The Denomination Effect
Have you ever noticed that you tend to spend smaller bills faster than larger ones? Or that the $50 bill that you carried in your wallet for two or three weeks seemed to vanish overnight immediately after you broke it on a cup of coffee? In 2009, researchers from the University of Maryland conducted studies of common buying habits and found that individuals were considerably more likely to make unnecessary purchases with bills of smaller denominations than with an equivalent dollar amount in large bills.
According to the denomination effect, individuals tend to perceive a single $100 bill differently than five $20 bills, or ten $10 bills. One possible explanation for this bias is the culturally conditioned sense of self-esteem that comes from carrying larger denominations. The $100 bill, in other words, holds a psychological significance in excess of its face value, thus making it seem considerably (and irrationally) more valuable than one-hundred $1 bills. Accordingly, individuals who carry larger bills may be less likely to spend money on small, impulsive purchases than those who carry smaller bills.

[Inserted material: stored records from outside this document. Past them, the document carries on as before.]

-- ==== Sys2Proof/Machine/CtlCore.lean ====
section
/-! DEFINITION. Writes of the registers of the FCT, CLP, HQE, BPM, MAP, MEC, FLT and EVR blocks that do more than keep a
value: which writes are refused with an access fault, DETAIL 0x02, and what the others do (R101, R102, R120, R147, R148,
R178, R179, R189, R192, R193, R227, R228, R415, R424, R425, R431, R440, R445, R446, R553, R564, R565, R590). -/

namespace Sys2Proof.Machine

open Sys2Proof

/-! ### Refused writes -/

/-- A destination field names an endpoint that does not exist or is fused off (R590). -/
def State.badDst (s : State) (v : Word) (lo : Nat) : Bool := !s.epFitted (bits v lo 7)

/-- A mailbox field of 15. -/
def badMbx (v : Word) (lo : Nat) : Bool := bits v lo 4 == 15

/-- The index of a register within an array at `base` with stride `st`, if `off` is one of its `n` registers. -/
def regIndex (off base st n : Nat) : Option Nat :=
  if base ≤ off ∧ off < base + st * n ∧ (off - base) % st = 0 then some ((off - base) / st) else none

/-- R102. -/
def State.badDepths (s : State) (n : Nat) (v : Word) : Bool :=
  let old := s.reg (rFCT_MBX n)
  64 < sumOf (fun m => bits v (4 * m) 4) (List.range 16) || bits v 60 4 < 4 ||
    (List.range 16).any fun m => bits v (4 * m) 4 != bits old (4 * m) 4 && !(s.box n m).isEmpty

def State.refuseFct (s : State) (off : Nat) (v : Word) : Bool :=
  match regIndex off (rFCT_MBX 0) 0x10 54 with
  | some n => s.badDepths n v
  | none => false

def State.refuseClp (s : State) (off : Nat) (v : Word) : Bool :=
  if off = rCLP_NOTE then s.badDst v 0 || badMbx v 8 else false

/-- R148 and R590; 0 in `HQE_NOTE.DST` keeps its meaning. -/
def State.refuseHqe (s : State) (off : Nat) (v : Word) : Bool :=
  if off = rHQE_DCFG then s.badDst v 8 || badMbx v 16
  else if off = rHQE_NOTE then (bits v 0 7 != 0 && s.badDst v 0) || badMbx v 8
  else if off = rHQE_GRANT then
    bits v 4 4 < 1 || 8 < bits v 4 4 || bits v 8 8 < 1 || 128 < bits v 8 8
  else if off = rHQE_SLOT then bits v 32 16 == 0 || 32768 < bits v 32 16
  else if (regIndex off (rHQE_DISP 0) 8 256).isSome then s.badDst v 0 || badMbx v 8
  else false

/-- R192, R193, R590. -/
def State.refuseBpm (s : State) (off : Nat) (v : Word) : Bool :=
  if off = rBPM_CTL then s.flag fBPM_CTL_EN && !bit v 0 && s.grantedBeads != 0
  else if off = rBPM_WARN then bits v 0 16 < bits v 16 16
  else if off = rBPM_NOTE then s.badDst v 0 || badMbx v 8
  else if off = rBPM_RETIRE then
    let b := bits v 0 15
    decide ((s.bead b).st ≠ .retired) &&
      ((decide ((s.bead b).st = .granted) && s.flag fBPM_CTL_EN) || 64 ≤ s.retiredBeads)
  else match regIndex off (rBPM_CLS 0) 0x10 16 with
    | some c =>
      let reserve := bits v 0 16
      let others := sumOf (fun k => if k = c then 0 else s.reserveOf k) (List.range 16)
      bits v 16 16 < reserve || 32768 < bits v 16 16 ||
        (s.poolReady && s.spareBeads + s.owed c < reserve - s.heldOf c) ||
        32768 - s.retiredBeads < others + reserve
    | none => false

/-- R228, R590. -/
def State.refuseMap (s : State) (off : Nat) (v : Word) : Bool :=
  let en := s.flag fMAP_CTL_EN
  if off = rMAP_CFG then en || bits v 0 5 < 10 || 18 < bits v 0 5
  else if off = rMAP_DBASE ∨ off = rMAP_CBASE then en
  else if off = rMAP_NOTE then s.badDst v 0 || badMbx v 8
  else if off = rMAP_CTL then
    let frames := 8 * 2 ^ s.fld fMAP_CFG_SETBITS
    let inDram (a n : Nat) := 0x1000000000 ≤ a && a + n ≤ s.dramEnd
    (en && !bit v 0 && s.fld fMAP_PINS_PINNED != 0) ||
      (!en && bit v 0 && !(inDram (s.dirAddr 0) (frames * 8) && inDram (s.frameAddr 0) (frames * 0x2000)))
  else false

/-- The region entry that a write of `MEC_RGN0` or `MEC_RGN1` would make: base, size (MiB), valid, light, mirror, tag. -/
def State.badRegion (s : State) (r base size : Nat) (v1 : Word) : Bool :=
  let valid := bit v1 0
  (bit v1 2 && !bit v1 1) ||
    (valid &&
      (size == 0 || bits v1 8 7 == 0 || base < 0x10000 || 0x10000 + s.dramMiB < base + size ||
        (List.range 16).any fun k => k != r && s.flag (fMEC_RGN1_VALID k) &&
          base < s.fld (fMEC_RGN0_BASE k) + s.fld (fMEC_RGN0_SIZE k) && s.fld (fMEC_RGN0_BASE k) < base + size))

/-- R425, R590. -/
def State.refuseMec (s : State) (off : Nat) (v : Word) : Bool :=
  if off = rMEC_NOTE then s.badDst v 0 || badMbx v 8
  else if off = rMEC_SCRUB then
    bits v 32 12 < 50 || 4000 < bits v 32 12 || bits v 44 12 < 1
  else if off = rMEC_DCFG then bits v 0 16 == 0 || bits v 16 16 == 0
  else if off = rMEC_DMARK then
    (s.flag fMEC_DMARK_MARK0 && bits v 0 5 != s.fld fMEC_DMARK_DEV0) ||
      (s.flag fMEC_DMARK_MARK1 && bits v 8 5 != s.fld fMEC_DMARK_DEV1)
  else match regIndex off (rMEC_RGN0 0) 0x10 16 with
    | some r => s.badRegion r (bits v 20 20) (bits v 40 24) (s.reg (rMEC_RGN1 r))
    | none => match regIndex off (rMEC_RGN1 0) 0x10 16 with
      | some r => s.badRegion r (s.fld (fMEC_RGN0_BASE r)) (s.fld (fMEC_RGN0_SIZE r)) v
      | none => false

/-- R446, R590. A write of `FLT_INJA` arms with the kind and target that it writes. -/
def State.refuseFlt (s : State) (off : Nat) (v : Word) : Bool :=
  if off = rFLT_CTL then
    bits v 0 4 < 3 || 8 < bits v 0 4 || bits v 8 10 < 40 || 1000 < bits v 8 10
  else if off = rFLT_NOTE then s.badDst v 0 || badMbx v 8
  else match regIndex off (rFLT_INJA 0) 0x20 8 with
    | some i =>
      if s.injArmed i then bit v 16
      else bit v 16 && (!s.flag fFLT_STAT_GATE || !s.injValid (bits v 0 8) (bits v 8 7) (s.fld (fFLT_INJC_PARAM i)))
    | none =>
      match regIndex off (rFLT_INJB 0) 0x20 8, regIndex off (rFLT_INJC 0) 0x20 8 with
      | some i, _ => s.injArmed i
      | _, some i => s.injArmed i
      | _, _ => false

/-- R565, R590. -/
def State.refuseEvr (s : State) (off : Nat) (v : Word) : Bool :=
  if off = rEVR_CTL then (s.flag fEVR_CTL_EN && !bit v 0) || 4 < bits v 1 3
  else if off = rEVR_BASE then
    s.flag fEVR_CTL_EN || bits v 22 18 * 0x400000 < 0x1000000000 ||
      s.dramEnd < bits v 22 18 * 0x400000 + 0x400000
  else if off = rEVR_NOTE then s.badDst v 0 || badMbx v 8
  else false

/-! ### What an accepted write does -/

/-- FCT: a checkpoint area is fixed after the first commit on any core; a key slot takes effect with its high word (R96,
R101). -/
def State.actFct (s : State) (off : Nat) (old v new : Word) : State :=
  if off = rFCT_CKBASE then
    if s.cores.any fun e => e.2.commits != 0 then s.setReg off old else s.setReg off new
  else match regIndex off (rFCT_HKEY 0) 8 6 with
    | some j =>
      if j % 2 = 0 then { s with hkeyLow := tput s.hkeyLow (j / 2 + 1) v }
      else
        let low := tgetD s.hkeyLow (j / 2 + 1) 0#64
        { s with hkeys := tput s.hkeys (j / 2 + 1) (v ++ low) }
    | none => s.setReg off new

/-- CLP: `CLOSE` and `OPEN` act and read 0; a `HOLD` change shows in `HELD` (R112, R114, R116, R120). -/
def State.actClp (s : State) (off : Nat) (v new : Word) : State :=
  match regIndex off (rCLP_CTL 0) 0x20 76 with
  | some c =>
    if s.claspFused c then s
    else
      let s := s.setReg off (setBits (setBits new 1 1 0) 2 1 0)
      let s := if s.claspState c = clClosed then s.setFld (fCLP_STAT_HELD c) (b2n (bit v 3)) else s
      let s := if bit v 2 then s.claspOpen c else s
      if bit v 1 then s.claspClose c else s
  | none => s.setReg off new

/-- HQE: `CFS` sets `CSTS.CFS`; subsystem identifiers are fixed by `LOCK`; a dispatch entry lets waiting commands go
(R124, R135, R147, R148). -/
def State.actHqe (s : State) (off : Nat) (old v new : Word) : State :=
  if off = rHQE_PCID then (if bit old 32 then s else s.setReg off new)
  else if off = rHQE_CTL then
    let s := s.setReg off new
    if bit v 2 then s.setCfs else s
  else if (regIndex off (rHQE_DISP 0) 8 256).isSome then (s.setReg off new).wakeDisp
  else s.setReg off new

/-- Setting `EN` makes every bead that is not retired free; the AHM4816 then builds its list (R178, R179). Clearing it
disables the pool. -/
def State.poolEnable (s : State) (on : Bool) : State :=
  if on && !s.flag fBPM_CTL_EN then
    let s := s.setFld fBPM_CTL_EN 1
    let s := { s with pool := { s.pool with
      beads := (s.pool.beads.filter fun e => decide (e.2.st = .retired) || e.2.ue != 0).map fun e =>
        if e.2.st = .retired then e else (e.1, ⟨.free, 0, 0, e.2.ue⟩)
      freed := [], tail := 0 } }
    let s := (List.range 16).foldl (fun (t : State) c => t.setFld (fBPM_CST_HIGH c) 0) s
    if s.part.freeList then s
    else
      let s := s.setFld fBPM_STAT_READY 1
      let s := s.setFld fBPM_STAT_LOW s.spareBeads
      s.poolRefresh.decideWaiting
  else if !on && s.flag fBPM_CTL_EN then
    let s := (s.setFld fBPM_CTL_EN 0).setFld fBPM_STAT_READY 0
    (s.setFld fBPM_STAT_FREE 0).setFld fBPM_STAT_SPARE 0
  else s

/-- The list is built, in ascending order: the pool serves requests (R179). -/
def State.freelistReady (s : State) : State :=
  if s.part.freeList && s.flag fBPM_CTL_EN && !s.poolReady then
    let l := s.freeOrder
    let s := (l.zip ((l.drop 1).map some ++ [none])).foldl (fun (t : State) x => t.linkBead x.1 x.2) s
    let s := s.setFld fBPM_STAT_READY 1
    let s := s.setFld fBPM_STAT_LOW s.spareBeads
    s.poolRefresh.decideWaiting
  else s

/-- `BPM_RETIRE` retires a bead, with no record; a retired bead stays as it is (R189). -/
def State.retireBead (s : State) (b : Nat) : State :=
  if (s.bead b).st = .retired then s
  else
    let l := if s.part.freeList && s.poolReady then s.freeOrder else []
    let s := match (l.takeWhile (· != b)).getLast? with
      | some p => if l.contains b then s.linkBead p ((l.dropWhile (· != b)).drop 1).head? else s
      | none => s
    let s := s.setBead b { s.bead b with st := .retired, owner := 0, cls := 0 }
    let s := { s with pool := { s.pool with freed := s.pool.freed.filter fun x => decide (x ≠ b) } }
    (s.setFld fBPM_ERR_RET s.retiredBeads).poolRefresh

def State.actBpm (s : State) (off : Nat) (v new : Word) : State :=
  if off = rBPM_CTL then s.poolEnable (bit v 0)
  else if off = rBPM_RETIRE then s.retireBead (bits v 0 15)
  else if off = rBPM_WARN ∨ (regIndex off (rBPM_CLS 0) 0x10 16).isSome then (s.setReg off new).poolRefresh.decideWaiting
  else s.setReg off new

/-- MAP: a command starts with its write; `EN` starts the hit count afresh (R210, R227). -/
def State.actMap (s : State) (who off : Nat) (v new : Word) : State :=
  if off = rMAP_CMD then s.mapCommand (bits v 32 4) (bits v 0 32) who
  else if off = rMAP_CTL then
    let on := bit v 0 && !s.flag fMAP_CTL_EN
    let s := s.setReg off new
    if on then (s.setReg rMAP_HITS 0#64).readDirectory else s
  else s.setReg off new

/-- MEC: `MARK0` and `MARK1` mark the devices that `DEV0` and `DEV1` name (R415, R424). -/
def State.actMec (s : State) (off : Nat) (v new : Word) : State :=
  if off = rMEC_DMARK then
    let m0 := bit v 5 && !s.flag fMEC_DMARK_MARK0
    let m1 := bit v 13 && !s.flag fMEC_DMARK_MARK1
    let s := s.setReg off (setBits (setBits new 5 1 (s.fld fMEC_DMARK_MARK0)) 13 1 (s.fld fMEC_DMARK_MARK1))
    let s := if m0 then s.markDevice 0 (bits v 0 5) else s
    if m1 then s.markDevice 1 (bits v 8 5) else s
  else s.setReg off new

/-- FLT: a declaration fails the core it names, unless it is fenced, a spare or not released; arming starts an injector
(R431, R440, R443). -/
def State.declare (s : State) (n : Nat) : State :=
  if n < 54 ∧ (s.core n).status.live = true then
    s.coreFail n 0x03 false
  else s

def State.actFlt (s : State) (off : Nat) (v new : Word) : State :=
  if off = rFLT_DECL then (if bit v 6 then s.declare (bits v 0 6) else s)
  else match regIndex off (rFLT_INJA 0) 0x20 8 with
    | some i =>
      if bit v 16 then
        let t := (s.setReg off (setBits new 16 1 0)).injArm i
        if injTicked (bits v 0 8) then t.injTick i else t
      else if s.injArmed i then s.setFld (fFLT_INJA_ARM i) 0
      else s.setReg off new
    | none => s.setReg off new

/-- Setting `EN` moves the held records into the ring (R553). -/
def State.evrEnable (s : State) : State :=
  if s.flag fEVR_CTL_EN then s
  else
    let s := s.setFld fEVR_CTL_EN 1
    let s := { s with evr := { s.evr with ring := s.evr.ring ++ s.evr.early, early := [] } }
    s.setFld fEVR_STAT_COUNT s.evr.ring.length

def State.actEvr (s : State) (off : Nat) (v new : Word) : State :=
  if off = rEVR_CTL then
    let en := s.fld fEVR_CTL_EN
    let s := s.setReg off (setBits new 0 1 en)
    if bit v 0 then s.evrEnable else s
  else s.setReg off new

end Sys2Proof.Machine
end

Credit and debit cards, on the other hand, exert almost no psychological impact on those who use them. When you make an impulsive purchase with a $100 bill, you no longer have that bill; but you can make the same purchase on credit, and still keep your card. Since they hold little to none of the psychological significance that we attach to currency, credit cards encourage impulse spending by minimizing its emotional impact and concealing its actual cost.
It is only at the end of a billing cycle that we come to realize exactly how much money we’ve spent on petty indulgences and unplanned purchases; and, though we swear to never make the same mistake again, the rosy retrospection bias causes the momentary unpleasantness of statement shock to fade, and we invariably fall into the same bad habits and destructive spending patterns.